Over a million developers have joined DZone.
{{announcement.body}}
{{announcement.title}}

How to Speed Up Pattern Matching Queries

DZone's Guide to

How to Speed Up Pattern Matching Queries

If there is no built-in solution or index in MySQL, don't give up. Many times, with small modifications, you can create your own index table or use other tricks.

· Big Data Zone ·
Free Resource

Hortonworks Sandbox for HDP and HDF is your chance to get started on learning, developing, testing and trying out new features. Each download comes preconfigured with interactive tutorials, sample data and developments from the Apache community.

From time to time I see pattern matching queries with conditions that look like this: "where fieldname like '%something%' ". MySQL cannot use indexes for these kinds of queries, which means it has to do a table scan every single time.

(That's really only half true - there are the FullText indexes. In another blog post, I will cover FullText indexes as well.)

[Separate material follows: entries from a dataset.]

-- ==== Sys2Proof/Laws/Control.lean ====
section
/-! SUPPORT. What running one word of a control stream comes to, said once: a word that is held, and a word that runs. -/

set_option Elab.async false

namespace Sys2Proof.Machine

/-- A word that runs: its body, then its conclusion. -/
theorem ctl_next {s : State} {ahead vec : Bool} {t : Tid} {th : Thread} (h : s.Issues ahead vec t th)
    (body : Tid → Thread → State → CRes) :
    ctl ahead vec body s = .next (s.popIssue.conclude t (body t th s.popIssue)) := by
  unfold ctl
  rw [h.actor]
  simp only [h.thread, State.popIssue_mustWait, h.free, State.popIssue_vownBad, h.own]
  rfl

/-- A word that must wait stays where it is. -/
theorem ctl_waits {s : State} {ahead vec : Bool} {t : Tid} {th : Thread} (ha : s.ctlActor = some t) (ht : s.thread? t = some th)
    (hw : s.mustWait t ahead vec = true) (body : Tid → Thread → State → CRes) : ctl ahead vec body s = .next s.popIssue := by
  unfold ctl
  rw [ha]
  simp only [ht, State.popIssue_mustWait, hw, if_true]

/-- A row's thread issues. -/
theorem State.RowIssues.issues {s : State} {ahead vec : Bool} {r : Row} (h : s.RowIssues ahead vec r) :
    s.Issues ahead vec (.ctl r.id) r.th :=
  ⟨h.actor, by simp [State.thread?, h.row], h.free, h.own⟩

/-- A handler issues. -/
theorem State.HandlerIssues.issues {s : State} {h : HThread} (hi : s.HandlerIssues h) (ahead vec : Bool) :
    s.Issues ahead vec (.hnd h.slot) h.th :=
  ⟨hi.actor, by simp [State.thread?, hi.handler], by simp [State.mustWait, State.blocksRun, State.blocksLive], by simp [State.vownBad]⟩

/-- A word for a row's thread that runs. -/
theorem ctlRow_next {s : State} {ahead vec : Bool} {r : Row} (h : s.RowIssues ahead vec r)
    (body : Row → Thread → State → CRes) :
    ctlRow ahead vec body s = .next (s.popIssue.conclude (.ctl r.id) (body r r.th s.popIssue)) := by
  unfold ctlRow
  rw [ctl_next h.issues]
  simp [h.row]

/-- A word that either stream may hold, in the control stream. -/
theorem ctlOrVp_next {s : State} {ahead vec : Bool} {t : Tid} {th : Thread} (h : s.Issues ahead vec t th)
    (body : Tid → Thread → State → CRes) (vp : Row → Nat → Bundle → BMem → State → CRes) :
    ctlOrVp ahead vec body vp s = .next (s.popIssue.conclude t (body t th s.popIssue)) := by
  have e : ctlOrVp ahead vec body vp s = ctl ahead vec body s := by
    unfold ctlOrVp
    split
    · rename_i q n l e
      have := h.actor
      simp [State.ctlActor, e] at this
    · rfl
  rw [e, ctl_next h]

/-- A thread-block word for the one member due. -/
theorem vpWord_next {s : State} {r : Row} {n : Nat} {b : Bundle} {m : BMem} (h : s.VpIssues r n b m)
    (body : Row → Nat → Bundle → BMem → State → CRes) {u : State} (hb : body r m.e b m s.popIssue = .done u) :
    vpWord body r.id n s = .next (u.finish (.vp r.id m.e)) := by
  unfold vpWord
  simp only [h.row, h.bundle, h.due, List.foldl_cons, List.foldl_nil, State.popIssue_row?, hb]

/-- The head of the issue list, as the words test it. -/
theorem State.VpIssues.cons {s : State} {r : Row} {n : Nat} {b : Bundle} {m : BMem} (h : s.VpIssues r n b m) :
    ∃ l, s.clock.issue = .bundle r.id n :: l := by
  have := h.actor
  cases e : s.clock.issue with
  | nil => simp [e] at this
  | cons a l => simp [e] at this; exact ⟨l, by rw [this]⟩

/-- The head of the issue list, as the words test it. -/
theorem State.LanesIssue.cons {s : State} {r : Row} {k : LaneRun} (h : s.LanesIssue r k) :
    ∃ l, s.clock.issue = .lanes r.id :: l := by
  have := h.actor
  cases e : s.clock.issue with
  | nil => simp [e] at this
  | cons a l => simp [e] at this; exact ⟨l, by rw [this]⟩

/-- What the words of lane groups answer where no fault and no wait arises: the oldest block of the row. -/
theorem laneLock_next {s : State} {r : Row} {k : LaneRun} (hr : s.row? r.id = some r) (hk : r.blocks.head? = some k) (hv : r.vvalid = true) {op : LOp}
    {v : LV} {lanes : List Nat} (ho : op.checked (s.cluster r.cluster).xorOk (s.lockLV r k) = .ok (v, lanes)) :
    laneLock op r.id s = .next (((s.putLV { v with sl := { v.sl with vestart := 0 } }).logParity r.part r.cluster lanes).advanceRun r.id
      { k with sends := v.sends, rcvd := v.rcvd }) := by
  unfold laneLock
  rw [hr]
  cases e : r.blocks with
  | nil => simp [e] at hk
  | cons a l =>
    simp only [e, List.head?_cons, Option.some.injEq] at hk
    subst hk
    simp [e, hv, ho, State.putRun]

/-- The steps of a word, with no step of a record under way: the thread goes to the address. -/
theorem State.goTo_plain {s : State} {t : Tid} {th : Thread} (pc : Word) (ht : s.thread? t = some th) (hs : s.steppingOf t = none) :
    s.goTo t pc = s.modThread t fun q => { q with pc := pcExt pc } := by
  unfold State.goTo
  rw [ht]
  simp only
  cases t with
  | ctl r =>
    simp only [State.stepEnd, State.modThread]
    obtain ⟨x, hx, rfl⟩ := Option.map_eq_some_iff.1 ht
    rw [State.row?_modRow_self (f := fun q => { q with th := { q.th with pc := pcExt pc } }) hx (fun _ => rfl)]
    simp only [State.steppingOf, hx, Option.bind_some] at hs
    simp [hs]
  | hnd h =>
    simp only [State.stepEnd, State.modThread]
    obtain ⟨x, hx, rfl⟩ := Option.map_eq_some_iff.1 ht
    rw [State.hnd?_modHnd s h h (fun q => { q with th := { q.th with pc := pcExt pc } }) (fun _ => rfl), hx]
    simp only [State.steppingOf, hx, Option.bind_some] at hs
    simp [State.hnd?_slot hx, hs]
  | vp r e => rfl

/-- With no step under way a finished word leaves its thread at PC + 4. -/
theorem State.finish_plain {s : State} {t : Tid} {th : Thread} (ht : s.thread? t = some th) (hs : s.steppingOf t = none) :
    s.finish t = s.modThread t fun q => { q with pc := pcExt (th.pc + 4) } := by
  cases t with
  | vp r e => simp [State.thread?] at ht
  | ctl r => simp only [State.finish, ht]; exact State.goTo_plain _ ht hs
  | hnd h => simp only [State.finish, ht]; exact State.goTo_plain _ ht hs

/-- An update of one thread's record changes nothing else. -/
theorem State.onlyThread_modThread {s : State} {t : Tid} {th : Thread} (f : Thread → Thread) (ht : s.thread? t = some th) :
    s.OnlyThread (s.popIssue.modThread t f) t := by
  refine ⟨by simp, by simp, by simp, by simp, by simp, by simp, by simp, by simp, ?_, ?_, ?_, ?_⟩
  · simp [State.popIssue]
  · intro q hq
    rw [State.thread?_modThread_ne (Ne.symm hq)]; simp
  · intro q x hx
    cases t with
    | ctl r =>
      by_cases e : q = r
      · subst e
        refine ⟨f x.th, ?_⟩
        have := State.row?_modRow_self (s := s.popIssue) (f := fun q => { q with th := f q.th }) (x := x) hx (fun _ => rfl)
        exact this
      · refine ⟨x.th, ?_⟩
        have := State.row?_modRow_ne (s := s.popIssue) (f := fun q => { q with th := f q.th }) (fun _ => rfl) (Ne.symm e)
        exact this.trans hx
    | hnd h => exact ⟨x.th, hx⟩
    | vp r e => exact ⟨x.th, hx⟩
  · intro q x hx
    cases t with
    | hnd r =>
      by_cases e : q = r
      · subst e
        refine ⟨f x.th, ?_⟩
        have := State.hnd?_modHnd s.popIssue q q (fun k => { k with th := f k.th }) (fun _ => rfl)
        simp only [State.modThread]
        rw [this]
        simp [hx, State.hnd?_slot hx]
      · refine ⟨x.th, ?_⟩
        have := State.hnd?_modHnd s.popIssue r q (fun k => { k with th := f k.th }) (fun _ => rfl)
        simp only [State.modThread]
        rw [this]
        have k := State.hnd?_slot hx
        subst k
        simp [hx, e]
    | ctl h => exact ⟨x.th, hx⟩
    | vp r e => exact ⟨x.th, hx⟩

/-- Two updates of one thread's record are one. -/
theorem State.modThread_modThread (s : State) (t : Tid) (f g : Thread → Thread) :
    (s.modThread t f).modThread t g = s.modThread t (g ∘ f) := by
  cases t with
  | ctl r =>
    simp only [State.modThread, State.modRow, List.map_map]
    congr 1; apply List.map_congr_left; intro x _; simp only [Function.comp]; split <;> simp_all
  | hnd r =>
    simp only [State.modThread, State.modHnd, List.map_map]
    congr 1; apply List.map_congr_left; intro x _; simp only [Function.comp]; split <;> simp_all
  | vp r e => rfl

/-- An update of a thread's record leaves a step of its frozen record under way or not. -/
theorem State.steppingOf_modThread (s : State) (t : Tid) (f : Thread → Thread) :
    (s.modThread t f).steppingOf t = s.steppingOf t := by
  cases t with
  | ctl r =>
    simp only [State.modThread, State.steppingOf]
    rw [State.row?_modRow s r r (fun q => { q with th := f q.th }) (fun _ => rfl)]
    cases e : s.row? r <;> simp
    split <;> rfl
  | hnd r =>
    simp only [State.modThread, State.steppingOf]
    rw [State.hnd?_modHnd s r r (fun q => { q with th := f q.th }) (fun _ => rfl)]
    cases e : s.hnd? r <;> simp
    split <;> rfl
  | vp r e => rfl

/-- A finished word of a control or handler thread sends it to PC + 4. -/
theorem State.finish_eq_goTo {s : State} {t : Tid} {th : Thread} (ht : s.thread? t = some th) : s.finish t = s.goTo t (th.pc + 4) := by
  cases t with
  | vp r e => simp [State.thread?] at ht
  | ctl r => simp only [State.finish, ht]
  | hnd r => simp only [State.finish, ht]

/-- A row's step under way is its `stepping`. -/
theorem State.steppingOf_row {s : State} {r : Row} (h : s.row? r.id = some r) : s.steppingOf (.ctl r.id) = r.stepping := by
  simp [State.steppingOf, h]

/-- Waiting leaves a step under way or not. -/
theorem State.steppingOf_setWait (s : State) (t : Tid) (w : Option Wait) (hne : ∀ r e, t ≠ .vp r e) :
    (s.setWait t w).steppingOf t = s.steppingOf t := by
  cases t with
  | vp r e => exact absurd rfl (hne r e)
  | ctl r => exact State.steppingOf_modThread s (.ctl r) (fun th => { th with wait := w })
  | hnd r => exact State.steppingOf_modThread s (.hnd r) (fun th => { th with wait := w })

/-- A word that waits, with no step under way, leaves the state its body made. -/
theorem State.conclude_stall {s u : State} {t : Tid} (hs : u.steppingOf t = none) : s.conclude t (.stall u) = u := by
  unfold State.conclude; dsimp only; rw [hs]

/-- A word whose body faults, with no vector-fetched block under way: the fault is taken. -/
theorem ctl_fault {s u : State} {ahead vec : Bool} {t : Tid} {th : Thread} (h : s.Issues ahead vec t th) (hbl : s.blocksLive t = false)
    {body : Tid → Thread → State → CRes} {fi : FInfo} (hb : body t th s.popIssue = .fault u fi) :
    ctl ahead vec body s = .next (u.raise t fi) := by
  rw [ctl_next h, hb]
  show Host.Outcome.next (if s.popIssue.blocksLive t then _ else _) = _
  rw [State.popIssue_blocksLive, hbl]; rfl

/-- A row's word whose body is done: the thread goes on. -/
theorem ctlRow_done {s u : State} {ahead vec : Bool} {r : Row} (h : s.RowIssues ahead vec r) {body : Row → Thread → State → CRes}
    (hb : body r r.th s.popIssue = .done u) : ctlRow ahead vec body s = .next (u.finish (.ctl r.id)) := by
  rw [ctlRow_next h, hb]; rfl

/-- A row's word whose body waits, with no step under way. -/
theorem ctlRow_stall {s u : State} {ahead vec : Bool} {r : Row} (h : s.RowIssues ahead vec r) {body : Row → Thread → State → CRes}
    (hs : u.steppingOf (.ctl r.id) = none) (hb : body r r.th s.popIssue = .stall u) : ctlRow ahead vec body s = .next u := by
  rw [ctlRow_next h, hb, State.conclude_stall hs]

/-- A row's word whose body faults, with no vector-fetched block under way. -/
theorem ctlRow_fault {s u : State} {ahead vec : Bool} {r : Row} (h : s.RowIssues ahead vec r) (hbl : s.blocksLive (.ctl r.id) = false)
    {body : Row → Thread → State → CRes} {fi : FInfo} (hb : body r r.th s.popIssue = .fault u fi) :
    ctlRow ahead vec body s = .next (u.raise (.ctl r.id) fi) := by
  rw [ctlRow_next h, hb]
  show Host.Outcome.next (if s.popIssue.blocksLive _ then _ else _) = _
  rw [State.popIssue_blocksLive, hbl]; rfl

/-- A word that may not run ahead of blocks issues where none before it can fault. -/
theorem State.blocksLive_of_free {s : State} {t : Tid} {vec : Bool} (h : s.mustWait t false vec = false) : s.blocksLive t = false := by
  simp only [State.mustWait, Bool.not_false, Bool.true_and, Bool.or_eq_false_iff] at h
  exact h.2.1

/-- A word on vector state issues with no block under way. -/
theorem State.blocksRun_of_free {s : State} {t : Tid} (h : s.mustWait t false true = false) : s.blocksRun t = false := by
  simp only [State.mustWait, Bool.not_false, Bool.true_and, Bool.or_eq_false_iff] at h
  exact h.2.2

end Sys2Proof.Machine
end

I recently was trying to find a solution, and my friend Charles Nagy reminded me of Trigrams. Let me show you the Trigram of the name Daniel:

daniel:
dan
ani
nie
iel

But How Is This Useful?

Let me show you an example. You have the following email schema:

CREATE TABLE `email` (
  `id` int(10) unsigned NOT NULL AUTO_INCREMENT,
  `email` varchar(120) COLLATE utf8_unicode_ci NOT NULL DEFAULT '',
  PRIMARY KEY (`id`),
  KEY `idx_email` (`email`)
) ENGINE=InnoDB AUTO_INCREMENT=318459 DEFAULT CHARSET=utf8 COLLATE=utf8_unicode_ci

With data like these:

+--------+-------------------------------+
| id     | email                         |
+--------+-------------------------------+
|   8392 | ehintz@example.com            |
| 238396 | williamson.pierre@example.net |
| 286517 | godfrey79@example.org         |
| 137291 | welch.durward@example.org     |
| 291984 | curtis67@example.net          |
...
+--------+-------------------------------+

And we are looking for email addresses like '%n.pierre%':

mysql> select * from email where email like '%n.pierre%';
+--------+-------------------------------+
| id     | email                         |
+--------+-------------------------------+
|  90587 | anderson.pierre@example.org   |
| 133352 | friesen.pierre@example.net    |
| 118937 | green.pierre@example.net      |
| 118579 | hudson.pierre@example.com     |
| 237928 | johnson.pierre@example.org    |
|  59526 | larkin.pierre@example.net     |
| 278384 | monahan.pierre@example.net    |
|  58625 | olson.pierre@example.org      |
| 306718 | rohan.pierre@example.com      |
| 200608 | wilkinson.pierre@example.org  |
| 238396 | williamson.pierre@example.net |
+--------+-------------------------------+
11 rows in set (0.12 sec)
mysql> explain select * from email where email like '%n.pierre%'G
*************************** 1. row ***************************
           id: 1
  select_type: SIMPLE
        table: email
   partitions: NULL
         type: index
possible_keys: NULL
          key: idx_email
      key_len: 362
          ref: NULL
         rows: 332475
     filtered: 11.11
        Extra: Using where; Using index
1 row in set, 1 warning (0.00 sec)
mysql> show session status like '%handler%';
+----------------------------+--------+
| Variable_name              | Value  |
+----------------------------+--------+
| Handler_commit             | 1      |
| Handler_delete             | 0      |
| Handler_discover           | 0      |
| Handler_external_lock      | 2      |
| Handler_mrr_init           | 0      |
| Handler_prepare            | 0      |
| Handler_read_first         | 1      |
| Handler_read_key           | 1      |
| Handler_read_last          | 0      |
| Handler_read_next          | 318458 |
| Handler_read_prev          | 0      |
| Handler_read_rnd           | 0      |
| Handler_read_rnd_next      | 0      |
| Handler_rollback           | 0      |
| Handler_savepoint          | 0      |
| Handler_savepoint_rollback | 0      |
| Handler_update             | 0      |
| Handler_write              | 0      |
+----------------------------+--------+
18 rows in set (0.00 sec)

There are 11 email addresses, but it has to scan the whole index (318458 rows). That's not good! Let's try and make it better.

Trigram Table

I created a table like this:

CREATE TABLE `email_trigram` (
  `id` int(10) unsigned NOT NULL AUTO_INCREMENT,
  `email_id` int(10) unsigned NOT NULL,
  `trigram` char(3) COLLATE utf8_unicode_ci NOT NULL DEFAULT '',
  PRIMARY KEY (`id`),
  KEY `idx_email_id` (`email_id`),
  KEY `idx_trigram` (`trigram`)
) ENGINE=InnoDB AUTO_INCREMENT=2749001 DEFAULT CHARSET=utf8 COLLATE=utf8_unicode_ci

As we can see, there is an index called "trigram."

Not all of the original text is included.